***** Records shown *****

/-! ### setRun -/

@[simp] theorem setRun_sys (r : Run) (d : Dev) : (setRun r d).sys = d.sys := rfl
@[simp] theorem setRun_cmd (r : Run) (d : Dev) : (setRun r d).cmd = d.cmd := rfl
@[simp] theorem setRun_rg (r : Run) (d : Dev) : (setRun r d).rg = d.rg := rfl
@[simp] theorem setRun_mem (r : Run) (d : Dev) : (setRun r d).mem = d.mem := rfl
@[simp] theorem setRun_wr (r : Run) (d : Dev) : (setRun r d).wr = d.wr := rfl
@[simp] theorem setRun_tim (r : Run) (d : Dev) : (setRun r d).tim = d.tim := rfl
@[simp] theorem setRun_grn (r : Run) (d : Dev) : (setRun r d).grn = d.grn := rfl
@[simp] theorem setRun_mdl (r : Run) (d : Dev) : (setRun r d).mdl = d.mdl := rfl
@[simp] theorem setRun_thr (r : Run) (d : Dev) : (setRun r d).thr = d.thr := rfl
@[simp] theorem setRun_plc (r : Run) (d : Dev) : (setRun r d).plc = d.plc := rfl
@[simp] theorem setRun_shf (r : Run) (d : Dev) : (setRun r d).shf = d.shf := rfl
@[simp] theorem setRun_lsq (r : Run) (d : Dev) : (setRun r d).lsq = d.lsq := rfl
@[simp] theorem setRun_ra (r : Run) (d : Dev) : (setRun r d).ra = d.ra := rfl
@[simp] theorem setRun_lch (r : Run) (d : Dev) : (setRun r d).lch = d.lch := rfl
@[simp] theorem setRun_sec (r : Run) (d : Dev) : (setRun r d).sec = d.sec := rfl
@[simp] theorem setRun_trl (r : Run) (d : Dev) : (setRun r d).trl = d.trl := rfl
@[simp] theorem setRun_cap (r : Run) (d : Dev) : (setRun r d).cap = d.cap := rfl
@[simp] theorem setRun_clp (r : Run) (d : Dev) : (setRun r d).clp = d.clp := rfl
@[simp] theorem setRun_cle (r : Run) (d : Dev) : (setRun r d).cle = d.cle := rfl
@[simp] theorem setRun_adc (r : Run) (d : Dev) : (setRun r d).adc = d.adc := rfl
@[simp] theorem setRun_iox (r : Run) (d : Dev) : (setRun r d).iox = d.iox := rfl
@[simp] theorem setRun_mtr (r : Run) (d : Dev) : (setRun r d).mtr = d.mtr := rfl
@[simp] theorem setRun_can (r : Run) (d : Dev) : (setRun r d).can = d.can := rfl
@[simp] theorem setRun_pav (r : Run) (d : Dev) : (setRun r d).pav = d.pav := rfl
@[simp] theorem setRun_rtc (r : Run) (d : Dev) : (setRun r d).rtc = d.rtc := rfl
@[simp] theorem setRun_hlt (r : Run) (d : Dev) : (setRun r d).hlt = d.hlt := rfl

/-! ### setSheaf -/

@[simp] theorem setSheaf_sys (r : SheafRun) (d : Dev) : (setSheaf r d).sys = d.sys := rfl
@[simp] theorem setSheaf_cmd (r : SheafRun) (d : Dev) : (setSheaf r d).cmd = d.cmd := rfl
@[simp] theorem setSheaf_rg (r : SheafRun) (d : Dev) : (setSheaf r d).rg = d.rg := rfl
@[simp] theorem setSheaf_mem (r : SheafRun) (d : Dev) : (setSheaf r d).mem = d.mem := rfl
@[simp] theorem setSheaf_wr (r : SheafRun) (d : Dev) : (setSheaf r d).wr = d.wr := rfl
@[simp] theorem setSheaf_tim (r : SheafRun) (d : Dev) : (setSheaf r d).tim = d.tim := rfl
@[simp] theorem setSheaf_grn (r : SheafRun) (d : Dev) : (setSheaf r d).grn = d.grn := rfl
@[simp] theorem setSheaf_mdl (r : SheafRun) (d : Dev) : (setSheaf r d).mdl = d.mdl := rfl
@[simp] theorem setSheaf_pln (r : SheafRun) (d : Dev) : (setSheaf r d).pln = d.pln := rfl
@[simp] theorem setSheaf_thr (r : SheafRun) (d : Dev) : (setSheaf r d).thr = d.thr := rfl
@[simp] theorem setSheaf_plc (r : SheafRun) (d : Dev) : (setSheaf r d).plc = d.plc := rfl
@[simp] theorem setSheaf_lsq (r : SheafRun) (d : Dev) : (setSheaf r d).lsq = d.lsq := rfl
@[simp] theorem setSheaf_ra (r : SheafRun) (d : Dev) : (setSheaf r d).ra = d.ra := rfl
@[simp] theorem setSheaf_lch (r : SheafRun) (d : Dev) : (setSheaf r d).lch = d.lch := rfl
@[simp] theorem setSheaf_sec (r : SheafRun) (d : Dev) : (setSheaf r d).sec = d.sec := rfl
@[simp] theorem setSheaf_trl (r : SheafRun) (d : Dev) : (setSheaf r d).trl = d.trl := rfl
@[simp] theorem setSheaf_cap (r : SheafRun) (d : Dev) : (setSheaf r d).cap = d.cap := rfl
@[simp] theorem setSheaf_clp (r : SheafRun) (d : Dev) : (setSheaf r d).clp = d.clp := rfl
@[simp] theorem setSheaf_cle (r : SheafRun) (d : Dev) : (setSheaf r d).cle = d.cle := rfl
@[simp] theorem setSheaf_adc (r : SheafRun) (d : Dev) : (setSheaf r d).adc = d.adc := rfl
@[simp] theorem setSheaf_iox (r : SheafRun) (d : Dev) : (setSheaf r d).iox = d.iox := rfl
@[simp] theorem setSheaf_mtr (r : SheafRun) (d : Dev) : (setSheaf r d).mtr = d.mtr := rfl
@[simp] theorem setSheaf_can (r : SheafRun) (d : Dev) : (setSheaf r d).can = d.can := rfl
@[simp] theorem setSheaf_pav (r : SheafRun) (d : Dev) : (setSheaf r d).pav = d.pav := rfl
@[simp] theorem setSheaf_rtc (r : SheafRun) (d : Dev) : (setSheaf r d).rtc = d.rtc := rfl
@[simp] theorem setSheaf_hlt (r : SheafRun) (d : Dev) : (setSheaf r d).hlt = d.hlt := rfl

/-! ### setSlot -/

@[simp] theorem setSlot_sys (n : Nat) (x : Slot) (d : Dev) : (setSlot n x d).sys = d.sys := rfl
@[simp] theorem setSlot_cmd (n : Nat) (x : Slot) (d : Dev) : (setSlot n x d).cmd = d.cmd := rfl
@[simp] theorem setSlot_rg (n : Nat) (x : Slot) (d : Dev) : (setSlot n x d).rg = d.rg := rfl
@[simp] theorem setSlot_mem (n : Nat) (x : Slot) (d : Dev) : (setSlot n x d).mem = d.mem := rfl
@[simp] theorem setSlot_wr (n : Nat) (x : Slot) (d : Dev) : (setSlot n x d).wr = d.wr := rfl
@[simp] theorem setSlot_tim (n : Nat) (x : Slot) (d : Dev) : (setSlot n x d).tim = d.tim := rfl
@[simp] theorem setSlot_grn (n : Nat) (x : Slot) (d : Dev) : (setSlot n x d).grn = d.grn := rfl
@[simp] theorem setSlot_mdl (n : Nat) (x : Slot) (d : Dev) : (setSlot n x d).mdl = d.mdl := rfl
@[simp] theorem setSlot_pln (n : Nat) (x : Slot) (d : Dev) : (setSlot n x d).pln = d.pln := rfl
@[simp] theorem setSlot_thr (n : Nat) (x : Slot) (d : Dev) : (setSlot n x d).thr = d.thr := rfl
@[simp] theorem setSlot_plc (n : Nat) (x : Slot) (d : Dev) : (setSlot n x d).plc = d.plc := rfl
@[simp] theorem setSlot_shf (n : Nat) (x : Slot) (d : Dev) : (setSlot n x d).shf = d.shf := rfl
@[simp] theorem setSlot_lsq (n : Nat) (x : Slot) (d : Dev) : (setSlot n x d).lsq = d.lsq := rfl
@[simp] theorem setSlot_ra (n : Nat) (x : Slot) (d : Dev) : (setSlot n x d).ra = d.ra := rfl
@[simp] theorem setSlot_lch (n : Nat) (x : Slot) (d : Dev) : (setSlot n x d).lch = d.lch := rfl
@[simp] theorem setSlot_trl (n : Nat) (x : Slot) (d : Dev) : (setSlot n x d).trl = d.trl := rfl
@[simp] theorem setSlot_cap (n : Nat) (x : Slot) (d : Dev) : (setSlot n x d).cap = d.cap := rfl
@[simp] theorem setSlot_clp (n : Nat) (x : Slot) (d : Dev) : (setSlot n x d).clp = d.clp := rfl
@[simp] theorem setSlot_cle (n : Nat) (x : Slot) (d : Dev) : (setSlot n x d).cle = d.cle := rfl
@[simp] theorem setSlot_adc (n : Nat) (x : Slot) (d : Dev) : (setSlot n x d).adc = d.adc := rfl
@[simp] theorem setSlot_iox (n : Nat) (x : Slot) (d : Dev) : (setSlot n x d).iox = d.iox := rfl
@[simp] theorem setSlot_mtr (n : Nat) (x : Slot) (d : Dev) : (setSlot n x d).mtr = d.mtr := rfl
@[simp] theorem setSlot_can (n : Nat) (x : Slot) (d : Dev) : (setSlot n x d).can = d.can := rfl
@[simp] theorem setSlot_pav (n : Nat) (x : Slot) (d : Dev) : (setSlot n x d).pav = d.pav := rfl
@[simp] theorem setSlot_rtc (n : Nat) (x : Slot) (d : Dev) : (setSlot n x d).rtc = d.rtc := rfl
@[simp] theorem setSlot_hlt (n : Nat) (x : Slot) (d : Dev) : (setSlot n x d).hlt = d.hlt := rfl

*****

Work request -> Each line from the first line of the listing through the line containing "(setRun r d).adc = d.adc := rfl" must be set down exactly; no other line belongs in the answer.

Final answer ->
/-! ### setRun -/

@[simp] theorem setRun_sys (r : Run) (d : Dev) : (setRun r d).sys = d.sys := rfl
@[simp] theorem setRun_cmd (r : Run) (d : Dev) : (setRun r d).cmd = d.cmd := rfl
@[simp] theorem setRun_rg (r : Run) (d : Dev) : (setRun r d).rg = d.rg := rfl
@[simp] theorem setRun_mem (r : Run) (d : Dev) : (setRun r d).mem = d.mem := rfl
@[simp] theorem setRun_wr (r : Run) (d : Dev) : (setRun r d).wr = d.wr := rfl
@[simp] theorem setRun_tim (r : Run) (d : Dev) : (setRun r d).tim = d.tim := rfl
@[simp] theorem setRun_grn (r : Run) (d : Dev) : (setRun r d).grn = d.grn := rfl
@[simp] theorem setRun_mdl (r : Run) (d : Dev) : (setRun r d).mdl = d.mdl := rfl
@[simp] theorem setRun_thr (r : Run) (d : Dev) : (setRun r d).thr = d.thr := rfl
@[simp] theorem setRun_plc (r : Run) (d : Dev) : (setRun r d).plc = d.plc := rfl
@[simp] theorem setRun_shf (r : Run) (d : Dev) : (setRun r d).shf = d.shf := rfl
@[simp] theorem setRun_lsq (r : Run) (d : Dev) : (setRun r d).lsq = d.lsq := rfl
@[simp] theorem setRun_ra (r : Run) (d : Dev) : (setRun r d).ra = d.ra := rfl
@[simp] theorem setRun_lch (r : Run) (d : Dev) : (setRun r d).lch = d.lch := rfl
@[simp] theorem setRun_sec (r : Run) (d : Dev) : (setRun r d).sec = d.sec := rfl
@[simp] theorem setRun_trl (r : Run) (d : Dev) : (setRun r d).trl = d.trl := rfl
@[simp] theorem setRun_cap (r : Run) (d : Dev) : (setRun r d).cap = d.cap := rfl
@[simp] theorem setRun_clp (r : Run) (d : Dev) : (setRun r d).clp = d.clp := rfl
@[simp] theorem setRun_cle (r : Run) (d : Dev) : (setRun r d).cle = d.cle := rfl
@[simp] theorem setRun_adc (r : Run) (d : Dev) : (setRun r d).adc = d.adc := rfl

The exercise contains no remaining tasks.